I’m doing so much better than I was a few months ago. I am still stumbling along my path to greater health, but most days I can feel the progress. Other days, however, I almost feel that a part of me is resisting getting better, as though Depression is trying to pull me back in: “Come back, I know you. I am the true you. We belong together. Come back, and feel the drama of extreme emotions. I’m danger. I make your heart beat faster. Come back and understand again what it is to feel you are floating alone in the world, unable to connect with anyone. You feel unique, different from all the rest.”
For some reason, today’s a bit of a hard day, and Depression has been singing her song at me much of the day. But I know she’s a liar, especially about the dramatic emotions. I remember that Depression is actually boring and feels like a waste of time. The danger is real, but not at all exciting.

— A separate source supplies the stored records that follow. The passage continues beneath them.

-- ==== Sys2Proof/Machine/Node.lean ====
section
/-! DEFINITION. The part in its node (R181, R182, R201, R386 to R398, R418): register pages, boot and FEATURES, firmware,
power, root ports, the headband, fault-service replies, and what application cores and other packages do to memory. -/

namespace Sys2Proof.Machine

/-! ### Boot (R387, R388) -/

/-- What one stage of the bring-up completes: the twelve stacks, the two halves, SPINE, LAUNCH, INVALQ, KEYTAB, the cores. DESIGN CHOICE: log entry 12. -/
def bootGroup (stage : Nat) : Nat :=
  if stage ≤ 12 then 1 else if stage ≤ 14 then 2 else if stage ≤ 18 then 3 else if stage = 19 then 4 else 5

/-- Every function of the groups before this one is up. -/
def bootReached (n : Node) (fw : Firmware) (group : Nat) : Bool :=
  (decide (group ≤ 1) || n.hbm == 0xFFF) && (decide (group ≤ 2) || n.half == 3)
    && (decide (group ≤ 3) || ((n.spine || fw.recovering || fw.stopped) && n.launch && n.invalq
          && (n.keytab || (n.done && !n.accept.getLsbD 7))))

def setBit12 (x : BitVec 12) (i : Nat) : BitVec 12 := x ||| (1#12 <<< i)

/-- The stage completes and sets its READY bit. -/
def bootStage (n : Node) (stage : Nat) : Node :=
  if stage ≤ 12 then { n with hbm := setBit12 n.hbm (stage - 1) }
  else if stage = 13 then { n with half := n.half ||| 1 }
  else if stage = 14 then { n with half := n.half ||| 2 }
  else if stage = 15 then { n with spine := true }
  else if stage = 16 then { n with launch := true }
  else if stage = 17 then { n with invalq := true }
  else if stage = 18 then { n with keytab := !n.done || n.accept.getLsbD 7 }
  else { n with app := true }

/-- What outlives a package reset: the straps, what is offered, and the images in the management flash; an uncommitted
trial is not the active slot of the flash. -/
def flashFirmware (f : Firmware) : Firmware :=
  let g := { Firmware.reset with slot := f.slot, version := f.version, standbyValid := f.standbyValid,
                                 standbyVersion := f.standbyVersion }
  if f.trialActive && !f.reverting then
    { g with slot := !f.slot, version := f.standbyVersion, standbyVersion := f.version } else g

/-- Package reset itself. Memory holds whatever it may. DEDUCED: log entry 11. -/
def resetPackage (s : State) : State :=
  { State.reset with
    node := { Node.reset with package := s.node.package, offer := s.node.offer }
    fw := flashFirmware s.fw
    freeMem := [⟨memKey s.node.package.toNat 0x1000_0000_0000, 0x00C0_0000_0000, none⟩,
                ⟨memKey s.node.package.toNat 0x2000_0000_0000, 0x4000_0000, none⟩]
    agenda := s.agenda, free := s.free, nextId := s.nextId, cur := s.cur, phase := s.phase }

/-- Stage 0 is the reset; the others bring the functions up in R387's order. -/
def execPackageReset (stage : Nat) (s : State) : Out :=
  if stage = 0 then .next (resetPackage s)
  else if bootGroup stage < 5 && bootReached s.node s.fw (bootGroup stage) && !(stage == 15 && (s.fw.recovering || s.fw.stopped))
  then .next { s with node := bootStage s.node stage }
  else .next s

/-! ### FEATURES (R389) -/

/-- GO: ACCEPT is fixed, and KEYTAB and FABRIC go where their features were not accepted. -/
def execFeaturesGo (val : Word) (s : State) : Out :=
  let n := s.node
  if !val.getLsbD 0 || n.done then .next s
  else
    .next { s with node := { n with done := true, keytab := n.keytab && n.accept.getLsbD 7,
                                    fabric := n.fabric && n.accept.getLsbD 8 } }

/-- A write of word `i` of ACCEPT: only offered bits read 1, and bit 0 always does. -/
def writeAccept (n : Node) (i : Nat) (val : Word) : Node :=
  if n.done then n
  else
    let m : BitVec 256 := BitVec.ofNat 256 ((2 ^ 64 - 1) * 2 ^ (64 * i))
    { n with accept := (((n.accept &&& ~~~m) ||| (val.setWidth 256 <<< (64 * i))) &&& n.offer) ||| 1 }

/-! ### The key table (R201) -/

/-- A write of one 8-byte word of an entry. -/
def execKeyEntryWrite (n word : Nat) (val : Word) (s : State) : Out :=
  if !s.node.keytab || decide (4096 ≤ n) then .next s
  else
    let e := mapGet s.keys n .reset
    if word < 8 then
      let m : BitVec 512 := BitVec.ofNat 512 ((2 ^ 64 - 1) * 2 ^ (64 * word))
      .next { s with keys := mapPut s.keys n { e with key := (e.key &&& ~~~m) ||| (val.setWidth 512 <<< (64 * word)) } }
    else if word = 8 then
      .next { s with keys := mapPut s.keys n { e with valid := val.getLsbD 63, asid := val.extractLsb' 32 16,
                                                      version := val.extractLsb' 0 32 } }
    else .next s

/-! ### Firmware (R395, R396) -/

/-- The spine restarts through recovery. -/
def beginRecovery (s : State) : State :=
  fwMsi { s with node := { s.node with spine := false }, fw := { s.fw with recovering := true } }

/-- TRIAL: verification of the image at FW_SRC begins. -/
def execFwTrial (val : Word) (s : State) : Out :=
  let f := s.fw
  if !val.getLsbD 1 || f.trialActive || f.recovering || f.verifying || !s.node.spine then .next s
  else .next { s with fw := { f with verifying := true } }

/-- Ticks of the watchdog. -/
def watchdogTicks (f : Firmware) : Nat := f.watchdog.toNat * 1000000

/-- The two slots change roles. -/
def swapSlots (f : Firmware) : Firmware :=
  { f with slot := !f.slot, version := f.standbyVersion, standbyVersion := f.version }

/-- Verification ends: BADIMG, or the image goes into the inactive slot and the spine restarts into it. -/
def execFwImageVerified (good : Bool) (version : BitVec 32) (s : State) : Out :=
  let f := s.fw
  if !f.verifying || !s.node.spine then .next s
  else if good then
    let g := swapSlots { f with verifying := false, standbyValid := true, standbyVersion := version }
    .next (beginRecovery { s with fw := { g with trialActive := true, watchdogLeft := watchdogTicks f } })
  else .next (fwMsi { s with fw := { f with verifying := false, badImg := true } })

/-- COMMIT before the watchdog expires. -/
def execFwCommit (val : Word) (s : State) : Out :=
  let f := s.fw
  if !val.getLsbD 2 || !f.trialActive || f.reverting || f.watchdogLeft == 0 then .next s
  else .next (fwMsi { s with fw := { f with trialActive := false } })

/-- The watchdog expires: back to the previous slot. DEDUCED: log entry 76. -/
def execCommitWatchdogExpiry (s : State) : Out :=
  let f := s.fw
  if !f.trialActive || f.reverting || f.watchdogLeft != 0 || f.stopped then .next s
  else .next (beginRecovery { s with fw := { swapSlots f with reverting := true, reverted := true } })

At the same time I have to admit that sometimes I feel pulled to that darkness again. Is it just because I know it so well? Is it because I am afraid to be healthy, because I don’t know what it means? I don’t know what I am attracted to.
On the positive side, I could see today that some of the skills I have built up by resolutely believing in my wounded inner child these past 59 days have carried over into skills that help protect me. For example, Depression has some one-liners she likes to whisper in my ear over and over. One of her favorites is: “You are the kind of person who doesn’t deserve to live.” Today she started, “You are the kind of person…” and I just stopped her. “No. No, I don’t need to hear the end of that sentence. I don’t need to hear that. I wouldn’t say it to the little girl, and you don’t get to say it to her or to me. Just shut up.”
Surprised, she did go quiet. But she lingered around this evening. I wonder what she has in mind for me.